# After Effects Linie aus Photoshop animieren



## Pris0n (4. Januar 2008)

Hi,

ich habe eine Karte und zu dieser Karte habe ich mit einem Pinsel auf einer neuen Ebene die zurückgelegte Strecke markiert.
Ich hab sie getrennt gespeichert.

Ich hab nun also 2 Dateien in Effects.

Wie bekomm ich es nun hin, dass ich diese Linie einblenden lassen kann?
Sie soll aber nicht einfach da sein, sondern wie in Filmen die Strecke von A nach B animiert sein.
Sie wächst sozusagen solange bis sie das Ziel erreicht hat.

Schon mal Danke für die Hilfe


----------



## oskar55 (5. Januar 2008)

Hallo,
nimm das Linienfoto in eine eigene Komposition und maskiere die Linie mit dem Pinselwerkzeug , d. h. Malenmodus einstellen, Pinselstärke auf Liniendicke einstellen
Kanäle : "Alpha" und Dauer: "Malen animieren" einstellen und die Linie damit wegmalen.

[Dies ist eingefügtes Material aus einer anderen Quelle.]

-- ==== Sys2Proof/Machine/Fp.lean ====
section
/-! DEFINITION. Floating-point values and their rounding (R111-R120): the four binary formats,
NaN propagation, exact sums and products, one rounding at the end, tininess and flush mode. -/

namespace Sys2Proof.Machine

/-- The conditions of R128 as one byte: [6] FSAT, [5] FINVB, [4] FNV, [3] FDZ, [2] FOF, [1] FUF,
[0] FNX as STATUS holds them (R45), and [7] the subnormal operand of R119. -/
abbrev Cond := BitVec 8

/-- Names of the condition bits (R45, R119). -/
def cDEN : Cond := 0x80
def cSAT : Cond := 0x40
def cINVB : Cond := 0x20
def cNV : Cond := 0x10
def cDZ : Cond := 0x08
def cOF : Cond := 0x04
def cUF : Cond := 0x02
def cNX : Cond := 0x01

/-- A binary format: widths of the exponent and of the trailing significand (R111). -/
structure Fmt where
  ew : Nat
  mw : Nat
  deriving DecidableEq, Repr

def Fmt.bf16 : Fmt := ⟨8, 7⟩
def Fmt.f16 : Fmt := ⟨5, 10⟩
def Fmt.f32 : Fmt := ⟨8, 23⟩
def Fmt.f64 : Fmt := ⟨11, 52⟩

/-- Exponent bias. -/
def Fmt.bias (f : Fmt) : Nat := 2 ^ (f.ew - 1) - 1
/-- Position of the sign bit. -/
def Fmt.signBit (f : Fmt) : Nat := f.ew + f.mw
/-- Bits of +infinity. -/
def Fmt.infBits (f : Fmt) : Nat := (2 ^ f.ew - 1) * 2 ^ f.mw
/-- Bits of the largest finite value. -/
def Fmt.maxBits (f : Fmt) : Nat := f.infBits - 1
/-- Bits of the default NaN (R111). -/
def Fmt.dNaN (f : Fmt) : Nat := f.infBits + 2 ^ (f.mw - 1)
/-- The bits with the sign put in front. -/
def Fmt.withSign (f : Fmt) (neg : Bool) (b : Nat) : Nat := b2n neg * 2 ^ f.signBit + b
/-- Exponent of the smallest subnormal, the quantum below which nothing is kept. -/
def Fmt.qmin (f : Fmt) : Int := 1 - (f.bias : Int) - (f.mw : Int)

/-- A floating-point value: a NaN with its trailing significand of `mw` bits and whether it is
signaling, an infinity, or `m * 2^e` with a sign (zeros keep theirs). -/
inductive FV where
  | nan (neg : Bool) (frac mw : Nat) (sig : Bool)
  | inf (neg : Bool)
  | fin (neg : Bool) (m : Nat) (e : Int)
  deriving DecidableEq, Repr

/-- The value of a bit pattern (R111). -/
def Fmt.decode (f : Fmt) (bits : Nat) : FV :=
  let neg := bitN bits f.signBit
  let ex := fld bits (f.signBit - 1) f.mw
  let fr := bits % 2 ^ f.mw
  if ex = 2 ^ f.ew - 1 then
    if fr = 0 then .inf neg else .nan neg fr f.mw (!bitN fr (f.mw - 1))
  else if ex = 0 then .fin neg fr f.qmin
  else .fin neg (2 ^ f.mw + fr) (f.qmin + (ex : Int) - 1)

/-- Whether a bit pattern is a nonzero subnormal (R118, R119). -/
def Fmt.isSub (f : Fmt) (bits : Nat) : Bool :=
  fld bits (f.signBit - 1) f.mw == 0 && bits % 2 ^ f.mw != 0

/-- The sheaf NaN of R114: payload bits 101 at the top of the trailing significand. -/
def FV.sheafNaN : FV := .nan false 5 3 false

/-- A NaN quietened and carried into format `f` (R112, R114). -/
def Fmt.nanBits (f : Fmt) (neg : Bool) (frac mw : Nat) : Nat :=
  let q := if bitN frac (mw - 1) then frac else frac + 2 ^ (mw - 1)
  let p := if mw ≤ f.mw then q * 2 ^ (f.mw - mw) else q / 2 ^ (mw - f.mw)
  f.withSign neg (f.infBits + p)

def FV.isNaN : FV → Bool
  | .nan .. => true
  | _ => false
def FV.isSig : FV → Bool
  | .nan _ _ _ s => s
  | _ => false
def FV.isZero : FV → Bool
  | .fin _ m _ => m == 0
  | _ => false
def FV.isInf : FV → Bool
  | .inf _ => true
  | _ => false
def FV.sign : FV → Bool
  | .nan n _ _ _ => n
  | .inf n => n
  | .fin n _ _ => n
def FV.negate : FV → FV
  | .nan n a b c => .nan (!n) a b c
  | .inf n => .inf (!n)
  | .fin n m e => .fin (!n) m e
def FV.absV : FV → FV
  | .nan _ a b c => .nan false a b c
  | .inf _ => .inf false
  | .fin _ m e => .fin false m e

/-- A rounding direction (R95): 0 RNE, 1 RTZ, 2 RUP, 3 RDN. -/
abbrev Rnd := Nat

/-- Whether a magnitude with this sign rounds up: last kept bit odd, the dropped part compared
with one half (`cmp` 0 nothing, 1 below, 2 equal, 3 above). -/
def roundsUp (r : Rnd) (neg odd : Bool) (cmp : Nat) : Bool :=
  if cmp = 0 then false
  else match r with
    | 0 => cmp == 3 || (cmp == 2 && odd)
    | 1 => false
    | 2 => !neg
    | _ => neg

/-- `m * 2^e`, plus a fraction of its last place where `st`, rounded to a multiple of `2^q`:
the multiple, and whether the value was inexact. -/
def roundAt (r : Rnd) (neg : Bool) (m : Nat) (e q : Int) (st : Bool) : Nat × Bool :=
  if q ≤ e then (m * 2 ^ (e - q).toNat, st)
  else
    let k := (q - e).toNat
    let n := m / 2 ^ k
    let low := m % 2 ^ k
    let half := 2 ^ (k - 1)
    let cmp :=
      if low = 0 && !st then 0
      else if low < half then 1
      else if low = half && !st then 2
      else 3
    (if roundsUp r neg (n % 2 == 1) cmp then n + 1 else n, cmp != 0)

/-- Rounds a nonzero exact value once to format `f` (R117, R118, R120). -/
def Fmt.round (f : Fmt) (r : Rnd) (ftz : Bool) (neg : Bool) (m : Nat) (e : Int) (st : Bool) :
    Nat × Cond :=
  if m = 0 then (f.withSign neg 0, 0)
  else
    let p : Int := (f.mw : Int) + 1
    let q0 := e + (bitlen m : Int) - p
    let free := (roundAt r neg m e q0 st).1
    let tiny := decide (q0 < f.qmin) && decide (free < 2 ^ (f.qmin + (f.mw : Int) - q0).toNat)
    if tiny && ftz then (f.withSign neg 0, cUF ||| cNX)
    else
      let q := max q0 f.qmin
      let (n, inex) := roundAt r neg m e q st
      let bits := (q - f.qmin).toNat * 2 ^ f.mw + n
      if f.infBits ≤ bits then
        let toInf := r = 0 || (r = 2 && !neg) || (r = 3 && neg)
        (f.withSign neg (if toInf then f.infBits else f.maxBits), cOF ||| cNX)
      else
        (f.withSign neg bits,
          (if inex then cNX else 0) ||| (if tiny && inex then cUF else 0))

/-- A value without a NaN, rounded to `f`. -/
def Fmt.ofFV (f : Fmt) (r : Rnd) (ftz : Bool) (v : FV) (st : Bool) : Nat × Cond :=
  match v with
  | .nan neg fr mw _ => (f.nanBits neg fr mw, 0)
  | .inf neg => (f.withSign neg f.infBits, 0)
  | .fin neg m e => f.round r ftz neg m e st

/-- Exact product; `none` for 0 times infinity (R113). -/
def FV.mul : FV → FV → Option FV
  | .fin a m e, .fin b n f => some (.fin (a != b) (m * n) (e + f))
  | .inf a, .inf b => some (.inf (a != b))
  | .inf a, .fin b n _ => if n = 0 then none else some (.inf (a != b))
  | .fin a m _, .inf b => if m = 0 then none else some (.inf (a != b))
  | _, _ => none

/-- Exact sum; `none` for infinities of opposite sign. An exact zero sum of operands of opposite
sign is -0 under RDN and +0 otherwise (R120). -/
def FV.add (r : Rnd) : FV → FV → Option FV
  | .inf a, .inf b => if a = b then some (.inf a) else none
  | .inf a, .fin .. => some (.inf a)
  | .fin .., .inf b => some (.inf b)
  | .fin a m e, .fin b n f =>
    let q := min e f
    let x : Nat := m * 2 ^ (e - q).toNat
    let y : Nat := n * 2 ^ (f - q).toNat
    if a = b then some (.fin a (x + y) q)
    else if x = y then some (.fin (r == 3) 0 q)
    else if y < x then some (.fin a (x - y) q)
    else some (.fin b (y - x) q)
  | _, _ => none

/-- `m * 2^e` compared with `n * 2^f` as integers over one exponent. -/
def cmpMag (m : Nat) (e : Int) (n : Nat) (f : Int) : Ordering :=
  let q := min e f
  compare (m * 2 ^ (e - q).toNat) (n * 2 ^ (f - q).toNat)

/-- The order of two values that are not NaNs; zeros are equal. -/
def FV.order : FV → FV → Ordering
  | .inf a, .inf b => if a = b then .eq else if a then .lt else .gt
  | .inf a, _ => if a then .lt else .gt
  | _, .inf b => if b then .gt else .lt
  | .fin a m e, .fin b n f =>
    if m = 0 && n = 0 then .eq
    else if m = 0 then (if b then .gt else .lt)
    else if n = 0 then (if a then .lt else .gt)
    else match a, b with
      | false, true => .gt
      | true, false => .lt
      | false, false => cmpMag m e n f
      | true, true => cmpMag n f m e
  | _, _ => .eq

/-- The smaller (or, for `mx`, the larger) of two values that are not NaNs; -0 is below +0 (R116). -/
def FV.minMax (mx : Bool) (a b : FV) : FV :=
  match a.order b with
  | .lt => if mx then b else a
  | .gt => if mx then a else b
  | .eq => if a.sign = mx then b else a

/-- The first NaN among inputs in operand order (R113). -/
def firstNaN (l : List FV) : Option FV := l.find? FV.isNaN

/-- FNV where any input is a signaling NaN (R113). -/
def sigCond (l : List FV) : Cond := if l.any FV.isSig then cNV else 0

/-- The end of every FP operation (R113): the first NaN input quietened, the default NaN for an
invalid operation, otherwise the exact value rounded once. -/
def Fmt.finish (f : Fmt) (r : Rnd) (ftz : Bool) (ins : List FV) (v : Option FV) (st : Bool) : Nat × Cond :=
  match firstNaN ins with
  | some (.nan neg fr mw _) => (f.nanBits neg fr mw, sigCond ins)
  | _ => match v with
    | none => (f.dNaN, cNV)
    | some x => f.ofFV r ftz x st

/-- Exact quotient with enough bits for any format and a sticky bit (R120). -/
def FV.div (a b : FV) : Option FV × Bool × Cond :=
  match a, b with
  | .inf _, .inf _ => (none, false, 0)
  | .inf x, .fin y _ _ => (some (.inf (x != y)), false, 0)
  | .fin x _ _, .inf y => (some (.fin (x != y) 0 0), false, 0)
  | .fin x m e, .fin y n f =>
    if n = 0 then
      if m = 0 then (none, false, 0) else (some (.inf (x != y)), false, cDZ)
    else
      let k := 70 + bitlen n
      let num := m * 2 ^ k
      (some (.fin (x != y) (num / n) (e - f - (k : Int))), num % n != 0, 0)
  | _, _ => (none, false, 0)

/-- Integer square root by bisection on the bits, most significant first. -/
def isqrt (fuel n acc : Nat) : Nat :=
  match fuel with
  | 0 => acc
  | k + 1 =>
    let t := acc + 2 ^ k
    isqrt k n (if t * t ≤ n then t else acc)

/-- Square root with enough bits and a sticky bit; `none` below -0 (R113, R120). -/
def FV.sqrt (a : FV) : Option FV × Bool :=
  match a with
  | .inf n => (if n then none else some (.inf false), false)
  | .fin neg m e =>
    if m = 0 then (some (.fin neg 0 0), false)
    else if neg then (none, false)
    else
      let k : Nat := if e % 2 = 0 then 140 else 141
      let x := m * 2 ^ k
      let s := isqrt (bitlen x / 2 + 1) x 0
      (some (.fin false s ((e - (k : Int)) / 2)), s * s != x)
  | _ => (none, false)

/-- `a * b + c` with one rounding; 0 times infinity is invalid even beside a quiet NaN addend
(R113 rule 4). `ins` are the inputs in operand order. -/
def Fmt.fma (f : Fmt) (r : Rnd) (ftz : Bool) (a b c : FV) (ins : List FV) : Nat × Cond :=
  if !a.isNaN && !b.isNaN && (a.mul b).isNone then (f.dNaN, cNV)
  else f.finish r ftz ins ((a.mul b).bind (fun p => p.add r c)) false

/-- One accumulating step `acc + a * b` with one rounding, of RDOT and SLIDE: a NaN that is accumulated stays
(R113 rule 1), and 0 times infinity is invalid where no input is a NaN (rule 3). -/
def Fmt.mac (f : Fmt) (r : Rnd) (ftz : Bool) (a b acc : FV) (ins : List FV) : Nat × Cond :=
  f.finish r ftz ins ((a.mul b).bind (fun p => p.add r acc)) false

/-- The value rounded to an integer under `r`; second part: whether it was inexact. -/
def FV.toInt (r : Rnd) (neg : Bool) (m : Nat) (e : Int) : Int × Bool :=
  let (n, ix) := roundAt r neg m e 0 false
  (if neg then -(n : Int) else (n : Int), ix)

/-- An exact integer as a value. -/
def FV.ofInt (i : Int) : FV := .fin (decide (i < 0)) i.natAbs 0

end Sys2Proof.Machine
end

Dadurch erscheint die Linie in umgekehrter Malrichtung.
Einfacher wäre es allerdings mit einer Linie aus Illustrator und dem Linien- Stricheffekt.

Gruß
Oskar


----------



## sepp05 (10. Januar 2008)

Einfacher wäre es, wenn du die Karte im AfterEffects als Hintergrundebene nimmst und darauf einen Pfad (mit dem Zeichenstift) malst, der der später animierten Linie entspricht.
Danach fügst du den Effekt "Generieren/Strich" ein.
Nun ist aus deinem Pfad eine Linie geworden, die du jetzt farblich anpassen kannst und mit den Anfang/Ende-Werten kannst du sie animieren!

Ich hoffe ich konnte helfen und hab's nicht zu kompliziert erklärt!


----------